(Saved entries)
/-! ### The two loops (R142) -/

/-- R142's induction: from working sets of the same nodes, the sorting loop's with its ties in order, both loops build the
same arena and keep the same nodes. -/
theorem heapLoop_eq_mergeLoop (fuel : Nat) {arena : List Node} {w v : List Nat} (hp : w.Perm v) (hf : fuel < v.length)
    (hv : ∀ i ∈ v, i < arena.length) (ht : TiesInOrder arena v) :
    (heapLoop fuel arena w).1 = (mergeLoop fuel arena v).1 ∧
      (heapLoop fuel arena w).2.Perm (mergeLoop fuel arena v).2 := by
  induction fuel generalizing arena w v with
  | zero => exact ⟨rfl, hp⟩
  | succ fuel ih =>
    have hsort := sortWork_perm arena v
    have hr := ranked_sortWork ht
    match hs : sortWork arena v with
    | [] => have := hsort.length_eq; simp [hs] at this; omega
    | [a] => have := hsort.length_eq; simp [hs] at this; omega
    | a :: b :: rest =>
      rw [hs] at hsort hr
      have hlen := hsort.length_eq
      simp only [List.length_cons] at hlen
      have hrest : ∀ i ∈ rest, i < arena.length := fun i hi => hv i (hsort.mem_iff.mp (by simp [hi]))
      have htrest : TiesInOrder arena rest := Ranked.tiesInOrder (hr.sublist (by simp))
      obtain ⟨w', hw', hheap⟩ := heapLoop_succ_of_ranked fuel (hp.trans hsort.symm) hr
      rw [hheap, mergeLoop_succ_of_sorted fuel hs]
      refine ih (hw'.append_right _) ?_ (fun i hi => ?_) (htrest.append_new _ hrest)
      · simp; omega
      · rw [List.length_append, List.length_singleton]
        rcases List.mem_append.mp hi with hi | hi
        · exact Nat.lt_succ_of_lt (hrest i hi)
        · rw [List.mem_singleton.mp hi]
          exact Nat.lt_succ_self _

/-- Settles O12: the loops end with the same arena and the same single node (`heapLoop_eq_mergeLoop`). -/
theorem stableSortBuilderEqualsTheHeapBuilder : Obligations.StableSortBuilderEqualsTheHeapBuilder := by
  intro ft
  by_cases hne : ft = []
  · rw [hne]
    rfl
  · have hpos := List.length_pos_iff.mpr hne
    have hf : ft.length - 1 < (List.range ft.length).length := by rw [List.length_range]; omega
    obtain ⟨harena, hp⟩ := heapLoop_eq_mergeLoop (ft.length - 1) (.refl (List.range ft.length)) hf
      (arena := leavesOf ft) (by simp) (List.pairwise_lt_range.imp fun hlt _ => hlt.le)
    have hone := (mergeLoop_length (ft.length - 1) (leavesOf ft) _ hf).2
    rcases hmerge : mergeLoop (ft.length - 1) (leavesOf ft) (List.range ft.length) with ⟨arena, w⟩
    simp only [hmerge, List.length_range] at harena hp hone
    obtain ⟨r, rfl⟩ := List.length_eq_one_iff.mp (show w.length = 1 by omega)
    have hheap : heapLoop (ft.length - 1) (leavesOf ft) (List.range ft.length) = (arena, [r]) :=
      Prod.ext harena (List.perm_singleton.mp hp)
    simp only [heapBuildTree, buildTree, hheap, hmerge]

end Sys2Proof.Machine
end

section
/-! PROOFS. The shape of a valid tree (41_tree_builder.md rule R144): what the builder keeps of who owns which node, and the
length of a path in a code tree. -/

namespace Sys2Proof.Machine

/-! ### Children -/

/-- Node `p.1` is internal, and node `i` is its left child (`p.2 = false`) or its right one (`p.2 = true`). -/
def IsChild (arena : List Node) (p : Nat × Bool) (i : Nat) : Prop :=
  ∃ f l r, arena[p.1]? = some (.internal f l r) ∧ (if p.2 then r else l).toNat = i

theorem IsChild.parent_lt_length {arena : List Node} {p : Nat × Bool} {i : Nat} (h : IsChild arena p i) :
    p.1 < arena.length := by
  obtain ⟨f, l, r, hp, -⟩ := h
  exact (List.getElem?_eq_some_iff.mp hp).1

/-- The merged node owns its two children, and no other node's children change. -/
theorem isChild_append_mergedNode {arena : List Node} {a b : Nat} (ha : a < 512) (hb : b < 512) (p : Nat × Bool)
    (i : Nat) : IsChild (arena ++ [mergedNode arena a b]) p i ↔
      IsChild arena p i ∨ p = (arena.length, false) ∧ a = i ∨ p = (arena.length, true) ∧ b = i := by
  obtain ⟨k, side⟩ := p
  rcases Nat.lt_trichotomy k arena.length with hk | rfl | hk
  · simp [IsChild, List.getElem?_append_left hk, hk.ne]
  · cases side <;>
      simp [IsChild, mergedNode, Nat.mod_eq_of_lt ha, Nat.mod_eq_of_lt hb]
  · have hnew : ¬ k < (arena ++ [mergedNode arena a b]).length := by simp; omega
    simp [IsChild, List.getElem?_eq_none (Nat.le_of_not_lt hnew), List.getElem?_eq_none hk.le, hk.ne']

/-! ### The builder keeps every node owned once -/

/-- What the builder keeps of the children (R144): they stand below their parents, the working nodes are those no node owns,
and every other node has one owner, on one side. -/
structure ChildrenOwned (arena : List Node) (w : List Nat) : Prop where
  nodup : w.Nodup
  child_lt : ∀ p i, IsChild arena p i → i < p.1
  unowned : ∀ i ∈ w, ∀ p, ¬ IsChild arena p i
  owned : ∀ i < arena.length, i ∉ w → ∃! p, IsChild arena p i

theorem childrenOwned_builderInvariant : BuilderInvariant ChildrenOwned where
  perm arena w w' hp h :=
    ⟨hp.nodup_iff.mp h.nodup, h.child_lt, fun i hi => h.unowned i (hp.mem_iff.mpr hi),
      fun i hi hw => h.owned i hi (mt hp.mem_iff.mp hw)⟩
  merge arena a b rest hlen hlt h := by
    have ha := hlt a (by simp)
    have hb := hlt b (by simp)
    have hrest : ∀ i ∈ rest, i < arena.length := fun i hi => hlt i (by simp [hi])
    have hchild := isChild_append_mergedNode (arena := arena) (show a < 512 by omega) (show b < 512 by omega)
    have hna := h.unowned a (by simp)
    have hnb := h.unowned b (by simp)
    obtain ⟨ha', hnodup⟩ := List.nodup_cons.mp h.nodup
    obtain ⟨hbrest, hnodup⟩ := List.nodup_cons.mp hnodup
    obtain ⟨hab, harest⟩ := not_or.mp (mt List.mem_cons.mpr ha')
    refine ⟨List.nodup_cons.mpr ⟨fun hi => (hrest _ hi).false, hnodup⟩, fun p i hp => ?_, fun i hi p hp => ?_,
      fun i hi hw => ?_⟩
    · rcases (hchild p i).mp hp with hp | ⟨rfl, rfl⟩ | ⟨rfl, rfl⟩
      · exact h.child_lt p i hp
      · exact ha
      · exact hb
    · rcases List.mem_cons.mp hi with rfl | hi
      · rcases (hchild p _).mp hp with hp | ⟨-, heq⟩ | ⟨-, heq⟩
        · exact (hp.parent_lt_length.trans (h.child_lt p _ hp)).false
        · exact ha.ne heq
        · exact hb.ne heq
      · rcases (hchild p i).mp hp with hp | ⟨-, rfl⟩ | ⟨-, rfl⟩
        · exact h.unowned i (by simp [hi]) p hp
        · exact harest hi
        · exact hbrest hi
    · simp only [List.length_append, List.length_singleton, List.mem_cons, not_or] at hi hw
      simp only [hchild]
      by_cases hia : a = i
      · subst hia
        exact ⟨(arena.length, false), by simp, by simp [hna, Ne.symm hab]⟩
      by_cases hib : b = i
      · subst hib
        exact ⟨(arena.length, true), by simp, by simp [hnb, hab]⟩
      simpa [hia, hib] using h.owned i (by omega) (by simp [hw, Ne.symm hia, Ne.symm hib])

/-- The builder starts with leaves, which own nothing. -/
theorem childrenOwned_leaves (ft : FreqTable) : ChildrenOwned (leavesOf ft) (List.range ft.length) := by
  have hnone : ∀ p i, ¬ IsChild (leavesOf ft) p i := by
    rintro p i ⟨f, l, r, hp, -⟩
    have := List.mem_of_getElem? hp
    simp [leavesOf] at this
  exact ⟨List.nodup_range, fun p i h => absurd h (hnone p i), fun i _ p => hnone p i,
    fun i hi hw => absurd (by simpa using hi) hw⟩

/-- The only node that no node owns is the arena's last, since a parent stands above its children (R144). -/
theorem ChildrenOwned.root_eq {arena : List Node} {r : Nat} (h : ChildrenOwned arena [r]) (hr : r < arena.length) :
    r = arena.length - 1 := by
  by_contra hne
  obtain ⟨p, hp, -⟩ := h.owned (arena.length - 1) (by omega) (by simp; omega)
  have := h.child_lt p _ hp
  have := hp.parent_lt_length
  omega

/-! ### Paths -/

/-- A path in a stored code tree is no longer than the tree is deep. -/
theorem length_le_depth_of_follow {t : Tables} {tree : CodeTree} {i j : BitVec 9} {path : Bits}
    (hs : tree.storedAt t.arena i) (h : follow t.nodes i path = some j) : path.length ≤ tree.depth := by
  induction path generalizing tree i with
  | nil => exact Nat.zero_le _
  | cons b path ih =>
    cases tree with
    | leaf sym =>
      obtain ⟨f, hn⟩ := hs
      simp [follow, nodeAt_of_arena hn] at h
    | fork l r =>
      obtain ⟨f, x, y, hn, hl, hr⟩ := hs
      simp only [follow, nodeAt_of_arena hn] at h
      simp only [List.length_cons, CodeTree.depth]
      cases b with
      | false => have := ih hl h; omega
      | true => have := ih hr h; omega

/-! ### The valid tree -/

/-- What the builder keeps holds of the stored tree of a nonempty table, with the root as the only working node. -/
theorem BuilderInvariant.storedTree {P : List Node → List Nat → Prop} (hP : BuilderInvariant P) {t : Tables}
    (ht : t.treeOk) (hne : t.ft ≠ []) (h₀ : P (leavesOf t.ft) (List.range t.ft.length)) :
    t.root.toNat < t.arena.length ∧ P t.arena [t.root.toNat] := by
  obtain ⟨harena, hroot⟩ := t.treeOk_iff.mp ht
  obtain ⟨r, hlt, hr, h⟩ := hP.buildTree hne t.ft_length_le h₀
  have hmax := buildTree_length_le t
  rw [harena, hroot, hr, toNat_ofNat_of_lt (by omega)]
  exact ⟨hlt, h⟩

section Nonempty

variable {t : Tables} (ht : t.treeOk) (hne : t.ft ≠ [])

include ht hne

theorem Tables.childrenOwned : t.root.toNat < t.arena.length ∧ ChildrenOwned t.arena [t.root.toNat] :=
  childrenOwned_builderInvariant.storedTree ht hne (childrenOwned_leaves t.ft)

theorem Tables.root_freq (hft : t.ftOk) : (nodeAt t.nodes t.root).freq.toNat = (t.ft.map Prod.snd).sum := by
  obtain ⟨-, hcount⟩ := hft
  have hle := sum_counts_le t.ft_length_le fun e he => (hcount e he).2
  have hleaves := frequenciesAddUp_leaves fun e he => Nat.lt_of_le_of_lt (hcount e he).2 (by decide : 65535 < 2 ^ 32)
  obtain ⟨hlt, hsum, -⟩ :=
    (frequenciesAddUp_builderInvariant (Nat.lt_of_le_of_lt hle (by decide))).storedTree ht hne hleaves
  have hnode := List.getElem?_eq_getElem hlt
  rw [nodeAt_of_arena hnode, ← hsum]
  simp [freqOf, hnode]

theorem Tables.path_length_lt {path : Bits} {j : BitVec 9} (h : follow t.nodes t.root path = some j) :
    path.length < t.ftN.val := by
  obtain ⟨harena, hroot⟩ := t.treeOk_iff.mp ht
  obtain ⟨tree, hs, hl⟩ := buildTree_storedAt hne t.ft_length_le
  rw [← harena, ← hroot] at hs
  calc path.length
    _ ≤ tree.depth := length_le_depth_of_follow hs h
    _ < tree.leaves.length := tree.depth_lt_leaves
    _ = t.ftN.val := by rw [hl.length_eq, List.length_map, t.ft_length]

end Nonempty

/-- R140: an empty table's tree has no nodes and no root. -/
theorem Tables.tree_of_empty {t : Tables} (ht : t.treeOk) (he : t.ft = []) : t.arena = [] ∧ t.root = noneIndex := by
  obtain ⟨harena, hroot⟩ := t.treeOk_iff.mp ht
  rw [he] at harena hroot
  exact ⟨harena, hroot⟩

/-- Settles O13: the children by `ChildrenOwned` with the root alone unowned, the frequency and the depth by the stored tree;
an empty table's tree has no nodes. -/
theorem builtTreeIsFullAndShallow : Obligations.BuiltTreeIsFullAndShallow := by
  intro s hs hv
  obtain ⟨-, ⟨-, htf, -, -⟩, hft, htree, -⟩ := hs
  have hft := hft (htf hv)
  have ht := htree hv
  have hmax := s.tables.ftN.isLt
  have hlen := s.tables.ft_length
  rw [← s.tables.arena_length]
  by_cases hne : s.tables.ft = []
  · obtain ⟨harena, hroot⟩ := s.tables.tree_of_empty ht hne
    rw [hne, List.length_nil] at hlen
    rw [harena]
    exact ⟨nofun, nofun, fun hpos => by omega, fun hr => absurd hroot hr, by omega⟩
  · obtain ⟨hlt, hown⟩ := s.tables.childrenOwned ht hne
    refine ⟨fun i f l r hi => ⟨?_, ?_⟩, fun i hi hr => ?_, fun _ => ⟨hown.root_eq hlt, s.tables.root_freq ht hne hft⟩,
      fun _ path j h => ?_, by omega⟩
    · exact hown.child_lt (i, false) _ ⟨f, l, r, hi, rfl⟩
    · exact hown.child_lt (i, true) _ ⟨f, l, r, hi, rfl⟩
    · exact hown.owned i hi (by simpa using hr)
    · have := s.tables.path_length_lt ht hne h
      omega

end Sys2Proof.Machine
end

section
/-! PROOFS. The codes as paths, and the decoder that follows them (42_code_table.md rules R150, R151, R153, 45_decoder.md rules
R180, R183): GEN's codes lead from the root to their symbols' leaves, and the walk over a code ends at its leaf. -/

namespace Sys2Proof.Machine

/-! ### GEN's effects (R151) -/

/-- With TREE_V set GEN passes its `require` (R151). -/
theorem stageGen_of_treeV {s : State} (hv : s.valid.treeV = true) : stageGen s = genBody s :=
  require_ok ((Valid.missing_tree _).mpr hv)

/-- Settles O15: the body's updates are the stated ones. -/
theorem genStoresTheCodes : Obligations.GenStoresTheCodes := by
  intro s hv
  rw [exec_eq, stageOf, stageGen_of_treeV hv]
  rfl

/-! ### Codes of a code tree -/

/-- The path to a tree stands before every code in it. -/
theorem CodeTree.mem_codes_append {t : CodeTree} {p q : Bits} {m : Byte} {c : Bits} :
    (m, p ++ c) ∈ t.codes (p ++ q) ↔ (m, c) ∈ t.codes q := by
  induction t generalizing q with
  | leaf sym => simp [codes]
  | fork l r hl hr => simp only [codes, List.append_assoc, List.mem_append, hl, hr]

/-- A fork's codes take the edge to a side first. -/
theorem CodeTree.mem_codes_fork_cons {l r : CodeTree} {m : Byte} {b : Bool} {c : Bits} :
    (m, b :: c) ∈ (fork l r).codes [] ↔ (m, c) ∈ (if b then r else l).codes [] := by
  have hside : ∀ t : CodeTree, (m, b :: c) ∈ t.codes [b] ↔ (m, c) ∈ t.codes [] := fun t =>
    mem_codes_append (p := [b]) (q := [])
  have hother : ∀ t : CodeTree, (m, b :: c) ∉ t.codes [!b] := fun t h => by
    simpa using prefix_of_mem_codes h
  rw [codes, List.mem_append]
  cases b with
  | false => exact (or_iff_left (hother r)).trans (hside l)
  | true => exact (or_iff_right (hother l)).trans (hside r)

/-- A fork has no symbol of its own. -/
theorem CodeTree.not_mem_codes_fork_nil {l r : CodeTree} {m : Byte} : (m, []) ∉ (fork l r).codes [] := fun h => by
  rcases List.mem_append.mp h with h | h <;> simpa using prefix_of_mem_codes h

/-- The path leads from the node to a leaf of the symbol (R14, R150). -/
def LeadsTo (nodes : Vector Node 511) (i : BitVec 9) (path : Bits) (m : Byte) : Prop :=
  ∃ j f, follow nodes i path = some j ∧ nodeAt nodes j = .leaf m f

Task requirements:
Of the entries above, repeat exactly the lines from the line with "Prod.ext harena (List.perm_singleton.mp" through the line with "h.nodup, h.child_lt, fun", both of them included.

Result for this exercise:
      Prod.ext harena (List.perm_singleton.mp hp)
    simp only [heapBuildTree, buildTree, hheap, hmerge]

end Sys2Proof.Machine
end

section
/-! PROOFS. The shape of a valid tree (41_tree_builder.md rule R144): what the builder keeps of who owns which node, and the
length of a path in a code tree. -/

namespace Sys2Proof.Machine

/-! ### Children -/

/-- Node `p.1` is internal, and node `i` is its left child (`p.2 = false`) or its right one (`p.2 = true`). -/
def IsChild (arena : List Node) (p : Nat × Bool) (i : Nat) : Prop :=
  ∃ f l r, arena[p.1]? = some (.internal f l r) ∧ (if p.2 then r else l).toNat = i

theorem IsChild.parent_lt_length {arena : List Node} {p : Nat × Bool} {i : Nat} (h : IsChild arena p i) :
    p.1 < arena.length := by
  obtain ⟨f, l, r, hp, -⟩ := h
  exact (List.getElem?_eq_some_iff.mp hp).1

/-- The merged node owns its two children, and no other node's children change. -/
theorem isChild_append_mergedNode {arena : List Node} {a b : Nat} (ha : a < 512) (hb : b < 512) (p : Nat × Bool)
    (i : Nat) : IsChild (arena ++ [mergedNode arena a b]) p i ↔
      IsChild arena p i ∨ p = (arena.length, false) ∧ a = i ∨ p = (arena.length, true) ∧ b = i := by
  obtain ⟨k, side⟩ := p
  rcases Nat.lt_trichotomy k arena.length with hk | rfl | hk
  · simp [IsChild, List.getElem?_append_left hk, hk.ne]
  · cases side <;>
      simp [IsChild, mergedNode, Nat.mod_eq_of_lt ha, Nat.mod_eq_of_lt hb]
  · have hnew : ¬ k < (arena ++ [mergedNode arena a b]).length := by simp; omega
    simp [IsChild, List.getElem?_eq_none (Nat.le_of_not_lt hnew), List.getElem?_eq_none hk.le, hk.ne']

/-! ### The builder keeps every node owned once -/

/-- What the builder keeps of the children (R144): they stand below their parents, the working nodes are those no node owns,
and every other node has one owner, on one side. -/
structure ChildrenOwned (arena : List Node) (w : List Nat) : Prop where
  nodup : w.Nodup
  child_lt : ∀ p i, IsChild arena p i → i < p.1
  unowned : ∀ i ∈ w, ∀ p, ¬ IsChild arena p i
  owned : ∀ i < arena.length, i ∉ w → ∃! p, IsChild arena p i

theorem childrenOwned_builderInvariant : BuilderInvariant ChildrenOwned where
  perm arena w w' hp h :=
    ⟨hp.nodup_iff.mp h.nodup, h.child_lt, fun i hi => h.unowned i (hp.mem_iff.mpr hi),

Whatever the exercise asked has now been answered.